[[ The data open ]]
/-! ### Frames from peers -/

/-- An intact beacon from a node whose number is not the own one is written into its sender's record, which becomes FRESH, and no
other record changes (R57); a state or flag byte is kept as carried (the model's reading, notes/assumptions/27.md). A configured node
gives it an offset in the record and in the round's set (R30, R31), unless a step of the clock has caught it: that a step of less than
300 µs of local time ago has is the model's reading of R30 (notes/assumptions/15.md). A node in STANDBY takes none (R5). The rest of the
clock is unchanged. A configured node recomputes its site wind, the factor and the applied factor (R131). -/
def Obligations.BeaconWritesRecord : Prop :=
  ∀ (s : State) (sender seq : Byte) (b : Beacon) (arrival : SiteTime) (i : Fin 32), frameHandedOver s sender i →
    (∀ c, s.config = some c → i ≠ c.own) →
    ∃ t, exec (.beaconReceived sender seq b arrival) s = .next t ∧
      t.peers[i] =
        { presence := .fresh, state := b.state, flags := b.flags, showId := b.showId, checksum := b.checksum
          showStart := b.showStart, demand := b.demand, wind := b.wind, interval := b.interval, lastArrival := arrival
          lastSeq := seq
          lastOffset := match s.config with
            | none => s.peers[i].lastOffset
            | some c =>
              if s.clock.sinceStep < 300 then s.peers[i].lastOffset else sdiff (b.stamp + BitVec.ofNat 48 c.lineDelay) arrival
          heard := min 255 (s.peers[i].heard + 1)
          missed := if s.peers[i].presence = .absent then s.peers[i].missed
            else min 255 (s.peers[i].missed + (seq - s.peers[i].lastSeq - 1).toNat)
          outliers := s.peers[i].outliers } ∧
      (∀ j : Fin 32, j ≠ i → t.peers[j] = s.peers[j]) ∧
      (s.peers[i].presence = .absent → t.events.pending.getLsbD 14 = true) ∧
      (s.config = none → t.clock = s.clock) ∧
      (∀ c, s.config = some c → t.clock = { s.clock with offsets := t.clock.offsets } ∧
        (∀ j : Fin 32, j ≠ i → t.clock.offsets[j] = s.clock.offsets[j]) ∧
        t.clock.offsets[i] =
          if s.clock.sinceStep < 300 then s.clock.offsets[i]
          else some (sdiff (b.stamp + BitVec.ofNat 48 c.lineDelay) arrival)) ∧
      (s.config = none → t.wind = s.wind) ∧
      (∀ c, s.config = some c → t.wind = { s.wind with
        site := siteWind c t, factor := windFactor c (siteWind c t), applied := min s.wind.applied (windFactor c (siteWind c t)) }) ∧
      t.line = { s.line with rx := .ready } ∧
      onlyChanges [.peers, .clock, .line, .wind, .events, .ctl, .cue, .jets, .pump, .lamps, .audio] s t

/-- What a peer's beacon does to the show of a configured node: with its halt flag set it halts every show state but STANDBY and HALTED
(R20, R21); without it, an ARMED node with late join enabled, LOCKED, CLASH clear and no halt asserted joins a RUNNING peer of its own
score with the peer's show start (R13), as `lateJoin` says: in COUNTDOWN where the start is ahead, else by a seek; otherwise the show
controller, cues, figures, pumps, lamps and audio are unchanged. A start exactly 2^47 µs from now counts as ahead, which is the model's
choice (notes/assumptions/30.md), as is the gain record's anchor of 0 at a halt with no GO record (notes/assumptions/40.md). -/
def Obligations.BeaconActsOnShow : Prop :=
  ∀ (s : State) (c : ConfigRecord) (sender seq : Byte) (b : Beacon) (arrival : SiteTime) (i : Fin 32),
    frameHandedOver s sender i → s.config = some c → i ≠ c.own →
    let matching := b.state = 4 ∧ b.showId = s.score.showId ∧ b.checksum = s.score.checksum
    let joins := s.ctl.state = .armed ∧ c.lateJoin = true ∧ s.clock.locked = true ∧ s.clock.clash = false ∧
      haltAsserted s = false ∧ matching
    let g : GoRecord := { showId := b.showId, checksum := b.checksum, start := b.showStart }
    let halting := b.flags.getLsbD 1 = true ∧ s.ctl.state ≠ .standby ∧ s.ctl.state ≠ .halted
    let base := if s.peers[i].presence = .absent then s.events.raised .peer else s.events
    ∃ u t, exec (.beaconReceived sender seq b arrival) s = .next t ∧
      onlyChanges [.peers, .clock, .line, .wind, .events] s u ∧ u.events = base ∧
      u.clock = { s.clock with offsets := u.clock.offsets } ∧
      (halting → haltEntered c u t ∧ t.events = (base.raised .state).raised .halt ∧
        onlyChanges [.ctl, .cue, .jets, .pump, .lamps, .audio, .events] u t) ∧
      (¬ halting → joins → t = lateJoin c g u) ∧
      (¬ halting → joins → reached s.clock.site b.showStart = false →
        t.ctl = { s.ctl with state := .countdown, go := some g } ∧ t.events = base.raised .state ∧
        t.cue = { s.cue with taking := true, lateCount := 0, lastMark := 0 }) ∧
      (¬ halting → ¬ joins → t = u)

/-- A beacon with the node's own number sets CLASH and raises its event (R40); at the moment CLASH is set every frame leaves the
transmit queue (R41), and a queued START-ASK counts as completed then, so that its hold window of 100 ms opens (R121). A second one
raises the event again. No peer record changes. -/
def Obligations.OwnNumberSetsClash : Prop :=
  ∀ (s : State) (c : ConfigRecord) (sender seq : Byte) (b : Beacon) (arrival : SiteTime),
    frameHandedOver s sender c.own → s.config = some c →
    ∃ t, exec (.beaconReceived sender seq b arrival) s = .next t ∧
      t.clock = { s.clock with clash := true } ∧ t.events = s.events.raised .clash ∧
      (s.clock.clash = false → t.line = { s.line with rx := .ready, queue := [] } ∧
        (∀ p, s.pump.ask = .queued (some p) →
          t.pump.ask = .window (s.clock.site + 100000) (some p) ∧ t.pump.chan[p].stage = .asked) ∧
        (s.pump.ask = .none → t.pump = s.pump)) ∧
      (s.clock.clash = true → t.line = { s.line with rx := .ready } ∧ t.pump = s.pump) ∧
      onlyChanges [.clock, .events, .line, .pump] s t

/-- A matching GO frame in ARMED (R10). With CLASH set, halt asserted or the clock not LOCKED, with a start more than 60,000,000 µs
ahead, or with a start reached and late join disabled, the node stays ARMED and writes MISSED START with the frame's show id; with
a start ahead within that bound it enters COUNTDOWN with the frame's record, starts its cues and follows its figures; with a start
reached and late join enabled it joins as `lateJoin` says (R13). It sends no frame. A start exactly 2^47 µs from now counts as reached
for R10 and as ahead for R13, which is the model's choice (notes/assumptions/30.md). -/
def Obligations.GoFrameInArmed : Prop :=
  ∀ (s : State) (c : ConfigRecord) (sender : Byte) (i : Fin 32) (g : GoRecord), frameHandedOver s sender i → s.config = some c →
    s.ctl.state = .armed → g.showId = s.score.showId → g.checksum = s.score.checksum →
    let ready := s.clock.clash = false ∧ haltAsserted s = false ∧ s.clock.locked = true
    let ahead := sdiff g.start s.clock.site
    ∃ t, exec (.goFrameReceived sender g) s = .next t ∧ t.line = { s.line with rx := .ready } ∧
      (¬ ready ∨ 60000000 < ahead ∨ (ahead ≤ 0 ∧ c.lateJoin = false) →
        t.ctl = { s.ctl with result := { kind := .missedStart, showId := g.showId, endTime := 0 } } ∧
        t.events = s.events.raised .state ∧ onlyChanges [.ctl, .events, .line] s t) ∧
      (ready → 0 < ahead → ahead ≤ 60000000 →
        t.ctl = { s.ctl with state := .countdown, go := some g } ∧ t.events = s.events.raised .state ∧
        t.cue = { s.cue with taking := true, lateCount := 0, lastMark := 0 } ∧
        (∀ j : Fin 4, t.jets[j] = { s.jets[j] with
          mode := if s.jets[j].mode = .closed then .following else s.jets[j].mode }) ∧
        t.audio = { s.audio with next := 0, play := none, underrunCount := 0, skipCount := 0 } ∧
        onlyChanges [.ctl, .events, .line, .cue, .jets, .lamps, .audio] s t) ∧
      (ready → ahead ≤ 0 → c.lateJoin = true → t = lateJoin c g { s with line := { s.line with rx := .ready } }) ∧
      (ready → ahead ≤ 0 → reached s.clock.site g.start = true → c.lateJoin = true →
        t.ctl.go = some g ∧ (t.ctl.state = .running ∨ t.ctl.state = .coda))

/-- A GO frame elsewhere. In ARMED and COUNTDOWN one of another score is ignored and raises SCORE MISMATCH; in STANDBY, where there is no
configuration, and in IDLE, RUNNING, CODA and HALTED every one is ignored without an event (R9). In COUNTDOWN an earlier start replaces
the held one, the state becomes RUNNING where that start is already reached, and one not earlier changes nothing (R11). A start exactly
2^47 µs from the held one counts as earlier, which is the model's choice (notes/assumptions/30.md). -/
def Obligations.GoFrameElsewhere : Prop :=
  ∀ (s : State) (sender : Byte) (i : Fin 32) (g : GoRecord), frameHandedOver s sender i →
    let matching := g.showId = s.score.showId ∧ g.checksum = s.score.checksum
    let follows := s.config ≠ none ∧ (s.ctl.state = .armed ∨ s.ctl.state = .countdown)
    let countdown := s.config ≠ none ∧ s.ctl.state = .countdown
    ∃ t, exec (.goFrameReceived sender g) s = .next t ∧ t.line = { s.line with rx := .ready } ∧
      (follows → ¬ matching → t.events = s.events.raised .scoreMismatch ∧ onlyChanges [.events, .line] s t) ∧
      (¬ follows → onlyChanges [.line] s t) ∧
      (∀ held, countdown → matching → s.ctl.go = some held → 0 ≤ sdiff g.start held.start → onlyChanges [.line] s t) ∧
      (∀ held, countdown → matching → s.ctl.go = some held → sdiff g.start held.start < 0 →
        t.ctl = { s.ctl with
          go := some g, state := if reached s.clock.site g.start then .running else .countdown } ∧
        onlyChanges [.ctl, .events, .line, .cue, .jets, .lamps] s t)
[[ The data closed ]]
Task description — In the entries above, find the line holding "FRESH, and no" and the line holding "300 µs of local", then retype exactly those two lines and every line between them, and nothing else.

Reply —
/-- An intact beacon from a node whose number is not the own one is written into its sender's record, which becomes FRESH, and no
other record changes (R57); a state or flag byte is kept as carried (the model's reading, notes/assumptions/27.md). A configured node
gives it an offset in the record and in the round's set (R30, R31), unless a step of the clock has caught it: that a step of less than
300 µs of local time ago has is the model's reading of R30 (notes/assumptions/15.md). A node in STANDBY takes none (R5). The rest of the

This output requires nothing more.